Итак, говорит Пфлейдерер, в практических мотивах культа с одной стороны и в развитии интеллекта с другой заключаются те факторы, от которых зависит развитие богосознания за пределами первоначальной мифической ступени натуризма. Но так как человек вступает в такое отношение к небесным силам, которое возбуждает в нем чувства совершенно подобные тем, какие он питает к родителям и царям, то он невольно привыкает к тому, чтобы высшие силы предоставлять себе также под этими заимствованными из людских нравственных отношений формами представления. Вот почему религия и получает всегда форму антропоморфизма, а небесные явления превращаются в сверх естественные ифические существа. Когда человек признал в благодетельных существах неба своих покровителей и стал питать к ним полное доверие, он, под гнетом нужды, в надежде получить помощь, стал обращаться к ним уже и в такое время, когда они не бывают непосредственно видимы; в нужде он призывает солнце и ночью, если он раз признал его своим покровителем и защитником, бога грозы он молит и при ясном небе, а бога бури – даже и во время спокойного состояния атмосферы.

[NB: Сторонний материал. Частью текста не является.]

-- ==== Sys2Proof/Syntax.lean ====
section
/-! DEFINITION. The commands of the ZUR1216: one constructor for each row of spec/opcode_table.json, with the operands
that the spec gives the step, and the operand types. Numbers of units (queues, tiles, dies, slices, ...) are `Nat`;
what the spec treats as words is a bit vector. A choice or a measurement that the spec leaves to the package or to
the outside world (which queue is fetched next, a sensor's reading, a training's outcome) is an operand. -/

namespace Sys2Proof

/-- Which part of a 64-bit register or doorbell a write covers (R5, R220). -/
inductive Half where
  | full | low | high
  deriving DecidableEq, Repr

/-- Through which register view an access arrives (R402, R403): PF0's BAR0, a VF's BAR0, the sideband or the DAP. -/
inductive View where
  | pf0 | vf (n : Nat) | sideband | dap
  deriving DecidableEq, Repr

/-- How a reset step is requested (R421, R422): by an admitted command, by a `HUB_RESET_CMD` write, or by the sideband. -/
inductive ResetReq where
  | cmd (id : Nat)
  | reg (value : W64)
  | sideband (value : W64)
  deriving DecidableEq, Repr

/-- The group an instruction issues for, and the address of the instruction after it in sequence: the spec gives the
general cores' instructions no encoding and so no length. -/
structure Issue where
  die : Nat
  core : Nat
  group : Nat
  npc : W64
  deriving DecidableEq, Repr

/-- A source operand of a general-core instruction. -/
inductive Src where
  | reg (r : Nat)
  | imm (v : W32)
  deriving DecidableEq, Repr

/-- The arithmetic and logic operations of Table 03-1. -/
inductive AluOp where
  | fadd | fmul | ffma | frcp | fsqrt | frsqrt | fexp2 | flog2 | fsin | fcos
  | iadd | isub | imul | iand | ior | ixor | inot | ishl | ishr | isar | imin | imax | iminu | imaxu | ieq | ilt | iltu
  | hfmaBF16 | hfmaFP16
  | dadd | dmul | dfma
  deriving DecidableEq, Repr

/-- How a load or store reaches memory (R88). -/
inductive MemMark where
  | cached | bypass | narrow
  deriving DecidableEq, Repr

/-- The atomic operations of R89. -/
inductive AtomOp where
  | add | min | max | and | or | xor | xchg | cas | fadd
  deriving DecidableEq, Repr

/-- What reading one sector of HBM met (R129). -/
inductive EccEvent where
  | clean | corrected | uncorrectable | odCorrected | odUncorrectable
  deriving DecidableEq, Repr

/-- Origin of an operation under a replay window (R182): issuing package, engine and tag. -/
structure RTag where
  pkg : Nat
  eng : Nat
  tag : W32
  deriving DecidableEq, Repr

/-- What a request carries besides its line (Tables 05-5 and 05-6). -/
structure ReqHdr where
  tag : Nat
  src : Nat
  key : Nat
  epoch : W32
  owner : W16
  ctx : Nat
  deriving DecidableEq, Repr

/-- A message on a link (R319): its class and operation, its destination and source packages, the hop it is on, the
16-byte slots it takes, and what the home needs to perform it. -/
inductive LinkBody where
  | read (addr : W64) (len : Nat) (key : Nat)
  | write (addr : W64) (data : List Byte) (poison : Bool) (key : Nat) (stream : Nat) (span : Nat)
  | final (addr : W64) (value : W64) (key : Nat) (stream : Nat) (span : Nat) (count : Nat)
  | atomic (addr : W64) (op : AtomOp) (size : Nat) (a b : W64) (key : Nat) (rt : RTag) (stream span : Nat)
  | addLine (addr : W64) (sectors spoil : BitVec 4) (rop : Nat) (exact : Bool) (anchor : Int) (payload : List Byte)
      (key : Nat) (rt : RTag) (stream span : Nat)
  | complete (status : W16) (old : W64)
  | data (bytes : List Byte) (poison : BitVec 4)
  | refused
  | train (pkg link vlo vhi compat : Nat)
  | time (depart echo echoArr : Nat) (root depth : Nat)
  | coll (ctx : Nat) (epoch : W64) (number : Nat) (digest : W32) (hash : W32) (rank : Nat)
  | abort (epoch : W64)
  | mgmt (bytes : List Byte)
  | cap (bytes : List Byte)
  deriving DecidableEq, Repr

Но если он молится этим силам природы, то, очевидно, он необходимо должен предполагать, что они его слышат, что хотя их и не видно, но они находятся близь него, присутствуют невидимо и всегда готовы оказать ему помощь. Такою уверенностью уже фактически совершается отделение сверхчувственного Бога культовою отношения от чувственного явления, которое при мифическом воззрении на природу составляло основание для представления о Боге вообще и для определения отношения к Нему. Таким образом и здесь мы видим, говорит Пфлейдерер, что именно культ был тем, что в силу настойчивой потребности сближения с богами возвысило также и представление о них над изменчивостью и случайностью чувственных явлений и подняло их до постоянного, свободного, индивидуального бытия сверхчувственных суб ектов, кратко – из боготворенных элементов создало богов, господствующих уже над элементами природы.

Пфлейдерер уверен, что таким путем ему удалось показать не только то, откуда произошла религия, но и то, каким образом человек, начавший обожанием стихий и явлений внешнего мира, постепенно возвысился до представления о богах, как существах мифических, сверхчувственных и невидимых. Теперь ему остается показать, как человек достиг до понятия о духе и духах.

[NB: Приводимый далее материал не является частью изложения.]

-- ==== Sys2Proof/Machine/Regs.lean ====
section
/-! DEFINITION. The register map: every register of the spec's register lists, under its own name, with its PF0 BAR0
offsets (Table 00-4 and each chapter's list), its width, and its fields' bits, access codes (R6) and reset values. A reset
value that comes from fuses ("F") or from the configuration image ("C") is 0 here and is stored by cast-on. -/

namespace Sys2Proof.Machine

/-- Access codes of Table 00-5. -/
inductive Access where
  | rw | ro | wo | w1c | w1s | rc
  deriving DecidableEq, Repr

/-- One field of a register: bits [hi:lo], its access code and its reset value. -/
structure FieldInfo where
  hi : Nat
  lo : Nat
  acc : Access
  reset : Nat
  deriving DecidableEq, Repr

/-- One run of a register's addresses: a base, (count, stride) of each index from the outermost, and the number of the
first instance. -/
structure RegMap where
  base : Nat
  dims : List (Nat × Nat)
  first : Nat
  deriving DecidableEq, Repr

structure RegInfo where
  width : Nat
  maps : List RegMap
  fields : List FieldInfo
  deriving DecidableEq, Repr

/-- The registers by name. A register with several instances is indexed by its unit number (die, tile, core = 32 × die +
GC, stack, slice, panel, link, site, ...); further indices of the instance count on, the last one fastest. The
translation registers of the hub are instance 12. -/
inductive Reg where
  | GLB_ID | GLB_STATUS | GLB_DIE_PRESENT | GLB_DIE_FAULT | GLB_FABRIC_VERSION | GLB_BOOT_STATUS | GLB_CLK_STATUS
  | GLB_DIE_ID | GLB_HUB_ID | ARR_STATUS | ARR_CONFIG | ARR_FAULT | ARR_LAST_DONE_TIME | ARR_ACT_SLOT | GC_STATUS
  | GC_L1_STATUS | GC_FAULT_INFO | GC_FAULT_VADDR | GC_FAULT_PC | GC_LAST_DONE_TIME | GC_ISSUED | CD_DSCR_OWNER0
  | CD_DSCR_OWNER1 | HBM_STK_STATUS | HBM_TRAIN_RESULT | HBM_ECC_COUNT | HBM_ECC_LOG | HBM_ECC_LOC | HBM_PICOT_CTL
  | HBM_REPAIR_CMD | HBM_REPAIR_STATUS | HBM_REPAIR_LOG | HBM_SW_CTL | HBM_SW_BASE | HBM_SW_LEN | HBM_SW_PATTERN
  | HBM_SW_RESULT | HBM_G_CTL | HBM_G_STATUS | HBM_G_FRAME_MODE | HBM_KEY_CTL | HBM_KEY_BUF | HBM_KEY_STATUS
  | UCC_CTL | UCC_SLICE_STATUS | UCC_SLICE_ERR | UCC_DIR_STATUS | UCC_SKEIN_STATUS | UCC_PANEL_SHARE | XLT_FAULT_INFO
  | XLT_FAULT_VADDR | XLT_FAULT_PTE | XLT_FAULT_TIME | XLT_COUNTS | QUE_POOL | QUE_SEL | QUE_CFG | QUE_RING | QUE_IRQ
  | QUE_PTRS | QUE_STATUS | QUE_PROGRESS | QUE_LAST_TIME | QUE_FN_SEL | QUE_OVF_BASE | QUE_OVF_PTRS | QUE_FN_STATUS
  | QUE_MGR_EVT | SRV_STATUS | SRV_HEARTBEAT | RSQ_STATUS | RSQ_ROW | RSQ_POOL | RSQ_SEQS | RSQ_ROW_WC
  | RSQ_LAST_ROW_TIME | RSQ_COUNTS | RSQ_FAULT | PNL_EPOCH | PNL_CFG_CTL | PNL_CFG_STATUS | PNL_FREE_TILES
  | PNL_W_TOTAL | PNL_COMPACT | PNL_TILE_HOME | PNL_CTX_SEL | PNL_CTX_CLASS | PNL_CFG | PNL_TILES | PNL_LC_TILES
  | PNL_W | PNL_STATUS | PNL_COUNTS | PNL_DISPATCH | PNL_LAST_PREEMPT | LNK_CTL | LNK_STATUS | LNK_ERR | LNK_FEC
  | LNK_OPTICS | LNK_TIME | LNK_G_ID | LNK_G_CTL | LNK_G_ROUTE_SEL | LNK_G_ROUTE | LNK_G_STATUS | PWR_LIMITS
  | PWR_STATUS | PWR_MEAS | PWR_ENERGY | PWR_SPLIT | PWR_POLICY | PWR_FILL | PWR_THERMAL_CTL | PWR_THERMAL
  | PWR_DROOP | PWR_DOMAIN_ON | PWR_ACCT_SEL | PWR_ACCT_ENERGY | PWR_DIE | PWR_PANEL | PWR_PANEL_RES | PWR_COEF
  | MGT_FN_SEL | MGT_FN_CFG | MGT_FN_PANELS | MGT_FN_STATUS | MGT_MBX_BASE | MGT_MBX_M2T | MGT_MBX_T2M | MGT_APERTURE
  | MGT_SEC_STATUS | HUB_FLT_CTL | HUB_FLT_PTRS | HUB_FLT_STATUS | HUB_RESET_CMD | HUB_RESET_STATUS | HUB_RESET_TIME
  | HUB_LEASE_STATUS | HUB_TRACKER | HUB_FLT_ENTRY | OBS_CTL | OBS_STATUS | OBS_RESERVE | OBS_SMP_CTL | OBS_SMP_RING
  | OBS_SMP_PTRS | OBS_SMP_STATUS | OBS_BW_CTL | OBS_CSMP_CTL | OBS_CSMP_RING | OBS_CSMP_TILES | OBS_CSMP_PTRS
  | OBS_CSMP_STATUS | OBS_FN_SEL | OBS_FN_CNT | OBS_BW | OBS_MARK | OBS_F | OBS_P | OBS_PCTL | TMB_TIME | TMB_CTL
  | TMB_EPOCH | TMB_STATUS | TMB_PPS_TIME | GST_CTL | GST_STATUS | GST_BIND | GST_CAP | GST_WIN | GST_ERR | DBG_ID
  | DBG_CTL | DBG_STATUS | DBG_HALT_CMD | DBG_GRP_SEL | DBG_GRP_STATE | DBG_GRP_LANES | DBG_REG_SEL | DBG_REG_DATA
  | DBG_STEP_EN | DBG_STEP_GO | DBG_STEP_STATUS | SRV_FW_STATUS | SRV_CFG_STATUS | SRV_INPUT_STATUS | SRV_SENSOR_FAIL
  | SRV_REQ_TIMEOUT | SRV_BIND_OFF | SRV_ALERT
  deriving DecidableEq, Repr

Первобытный человек, говорит Пфлейдерер, представлял себе внешний мир по образу своего собственного. Поэтому пока он не научился полагать различия между телом и душой в самом себе, он не мог делать такого различия и в «живых существах» природ. Впрочем, до этой ступени своего развития он достиг скоро. Что его побудило к этому, так это двоякие впечатления опыта, вынуждавшие его рефлексию к объяснению, которое и положило начало примитивной психологической теории. Одно из этих впечатлений есть впечатление смерти людей и животных. Жизнь прекращается, когда испаряется теплое дыхание; следовательно, так умозаключал будто бы первобытный человек, – жизнь оставившая мертвого, есть дыхание или огонь или огненный пар, который обитал в живом организме и именно- в его крови. Но куда уходит это паровидное существо или душа, когда оно оставляет умершего? На этот вопрос опыт не дает никакого ответа; такой ответ могла дать только рефлексия. Следовательно, «веру в души» нельзя считать источником религии, как хотят эвгемеристы, потому что вера в духов становится возможною только на второй ступени развития человеческого сознания.

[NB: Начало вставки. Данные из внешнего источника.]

-- ==== Sys2Proof/Machine/Skein.lean ====
section
/-! DEFINITION. In-cache reductions as values (05.9): the element operations of Table 05-13, and the skein buffer's exact
accumulators: opening, adding, carry form, and the one rounding of a close (R177 to R181). -/

namespace Sys2Proof.Machine

/-- An element's accumulator: its value when the entry opened, the sum in units of 2^ANCHOR, and the sticky special flags
(R179, R49). -/
structure Acc where
  v0 : Nat
  sum : Int
  nan : Bool
  pinf : Bool
  ninf : Bool
  deriving DecidableEq, Repr

/-- An open entry of a base die's skein buffer. `line`: local address / 128. `key`: identity of the key the line is written
under. `panel`: the owner whose quota it takes, none for the manager quota. `sects`: the sectors that its operations addressed; the others
are left as they are (R177). `spoil`: sectors to poison at the close (R234). -/
structure SkeinEntry where
  bd : Nat
  line : Nat
  bf : Bool
  anchor : Int
  key : Nat
  accs : List Acc
  ops : Nat
  ctxs : List Nat
  panel : Option Nat
  splitK : Bool
  sects : Nat
  spoil : Nat
  deriving DecidableEq, Repr

/-- Bytes of an element of a reduction (Table 05-13). -/
def ropBytes (rop : Nat) : Nat := if rop = 1 ∨ rop = 5 ∨ rop = 6 then 2 else 4

def ropFmt (rop : Nat) : FFmt := if ropBytes rop = 2 then bf16 else fp32

/-- R177, R178: one application of a non-exact operation to an element. -/
def ropApply (rop old x : Nat) : Nat :=
  let f := ropFmt rop
  let i (n : Nat) : Int := signed 32 n
  match rop with
  | 0 => faddR fp32 fp32.nan old x
  | 1 => faddR bf16 bf16.nan old x
  | 2 => (old + x) % 2 ^ 32
  | 3 => fmaxR f old x
  | 4 => fminR f old x
  | 5 => fmaxR f old x
  | 6 => fminR f old x
  | 7 => if i old < i x then x else old
  | 8 => if i x < i old then x else old
  | _ => old

/-- The elements of `w` bytes of a list of bytes. -/
def elems (w : Nat) : Nat → List Byte → List Nat
  | 0, _ => []
  | n + 1, b => leNat (b.take w) :: elems w n (b.drop w)

def unelems (w : Nat) (l : List Nat) : List Byte := l.flatMap fun n => leBytes w n

/-- R179: the entry's first values: a NaN or infinite v0 sets the flags as an operand would. -/
def accOpen (f : FFmt) (v : Nat) : Acc :=
  match fdecode f v with
  | .nan => ⟨v, 0, true, false, false⟩
  | .inf n => ⟨v, 0, false, !n, n⟩
  | .fin _ _ _ => ⟨v, 0, false, false, false⟩

/-- R179: add one operand; the notes it raises. -/
def accAdd (f : FFmt) (anchor : Int) (a : Acc) (x : Nat) : Acc × Nat :=
  match fdecode f x with
  | .nan => ({ a with nan := true }, 0)
  | .inf n => ({ a with pinf := a.pinf || !n, ninf := a.ninf || n }, 0)
  | .fin neg m e =>
    let d : Dyad := (FVal.fin neg m e).dyad
    let (q, exact) := d.floorAt anchor
    let big := Dyad.le ⟨1, anchor + 100⟩ ⟨(m : Int), e⟩
    if big then ({ a with sum := a.sum + (if neg then -(2 : Int) ^ 100 else 2 ^ 100) }, noteOverflow)
    else ({ a with sum := a.sum + q }, if exact then 0 else noteInexact)

/-- R180: the value a close gives an element, and whether it overflowed. -/
def accClose (f : FFmt) (anchor : Int) (a : Acc) : Nat × Bool :=
  if a.nan || (a.pinf && a.ninf) then (f.nan, false)
  else if a.pinf then (f.inf false, false)
  else if a.ninf then (f.inf true, false)
  else
    let d := (fdecode f a.v0).dyad.add ⟨a.sum, anchor⟩
    if d.m = 0 then ((if a.sum = 0 then a.v0 else 0), false)
    else
      let r := froundD f d
      (r, decide (r % 2 ^ (f.eb + f.mb) = f.inf false))

def SkeinEntry.fmt (e : SkeinEntry) : FFmt := if e.bf then bf16 else fp32
def SkeinEntry.width (e : SkeinEntry) : Nat := if e.bf then 2 else 4

/-- The line's 128 bytes as a close would leave them. -/
def SkeinEntry.closed (e : SkeinEntry) : List Byte := unelems e.width (e.accs.map fun a => (accClose e.fmt e.anchor a).1)

def SkeinEntry.overflows (e : SkeinEntry) : Bool := e.accs.any fun a => (accClose e.fmt e.anchor a).2

/-- R180: write the closing value, sector by sector; a poisoned sector keeps its poison (R177), and the sectors of a poisoned
source become poisoned (R234). -/
def SkeinEntry.writeBack (e : SkeinEntry) (m : Memory) : Memory :=
  let b := e.closed
  (List.range 4).foldl (fun m i =>
    let a := 128 * e.line + 32 * i
    if m.poisoned a then m
    else
      let m := if bit e.sects i then m.writeHbm e.key a ((b.drop (32 * i)).take 32) else m
      if bit e.spoil i then m.poison e.key a else m) m

/-- A BF16 line takes two of the buffer's 8,192 places (R179). -/
def SkeinEntry.places (e : SkeinEntry) : Nat := if e.bf then 2 else 1

/-- Apply a vector to the accumulators of the addressed sectors; `per` elements a sector. -/
def skeinVec (f : FFmt) (anchor : Int) (per sectors : Nat) : Nat → List Acc → List Nat → List Acc × Nat
  | i, a :: t, x :: u =>
    let r := skeinVec f anchor per sectors (i + 1) t u
    if bit sectors (i / per) then
      let (a', n) := accAdd f anchor a x
      (a' :: r.1, n ||| r.2)
    else (a :: r.1, r.2)
  | _, l, _ => (l, 0)

/-- R179 carry form: one sector's elements as 128-bit windows in units of 2^a, added as they stand. -/
def skeinCarry (sector : Nat) (accs : List Acc) (payload : List Byte) : List Acc :=
  accs.zipIdx.map fun (a, i) =>
    if i / 8 = sector then { a with sum := a.sum + signed 128 (leAt payload (16 * (i % 8)) 16) } else a

end Sys2Proof.Machine
end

Материал для ответа на вопрос: что делается с ушедшею душою мертвого? доставило, говорит Пфлейдерер, уже другое впечатление, а именно- явления во сне, как и в родственных ему состояниях бессознательной душевной жизни (лихорадочный бред, галлюцинации и т. п.). Как ни кажется нам само собою понятным то, что произведения грезящей души суть только пустые образы бессознательно творящей фантазии без объективной действительности, но такое понимание было совершенно невозможным для первобытного человека. Что он переживал во сне, что он в нем видел и слышал, то он считал стол же действительным, как и вещи, воспринимаемые нами в бодрственном состоянии. Если таким образом ему представляется во сне, что он блуждает по каким либо отдаленным странам, то он и думает, что он действительно был там. Но если теперь он обратит внимание на то, что его тело в течении ночи не оставляло дома или- что он не мог телесными членами измерить столь обширное пространство в несколько часов, то он должен прийти к заключению, что во время сна его душа оставляла свое тело и совершала свое отдаленное странствование не в мыслях, а в действительности; что в краткое время было пройдено черезвычайно большое пространство, он мог объяснить себе только тем, что душа наделена не грубо-чувственными членами тела, а более тонкими и чистыми, соответствующими ее воздухообразному существу. Но если душа живого человека может временно оставлять свое спящее тело и самостоятельно разгуливать по белому свету, то здесь уже было не далеко до заключения, что то же возможно и для душ умерших, с тем лишь различием, что здесь то, что у душ спящих является только эпизодическим исключением из общего правила, обратилось в постоянное состояние. Это заключение в свою очередь находило будто бы подтверждение для первобытного человека во впечатлении сна: во сне мы часто видим пред собою и слышим людей умерших, которые однако же представляются нам как живые; по психологии первобытного человека, их и действительно следует мыслить живыми; а так как тело их уничтожилось или неподвижно покоится в могиле, то души, очевидно, после смерти человека оставили свои тела и с тех пор стали разгуливать по свету, пока не найдут себе какого-либо нового телесного жилища.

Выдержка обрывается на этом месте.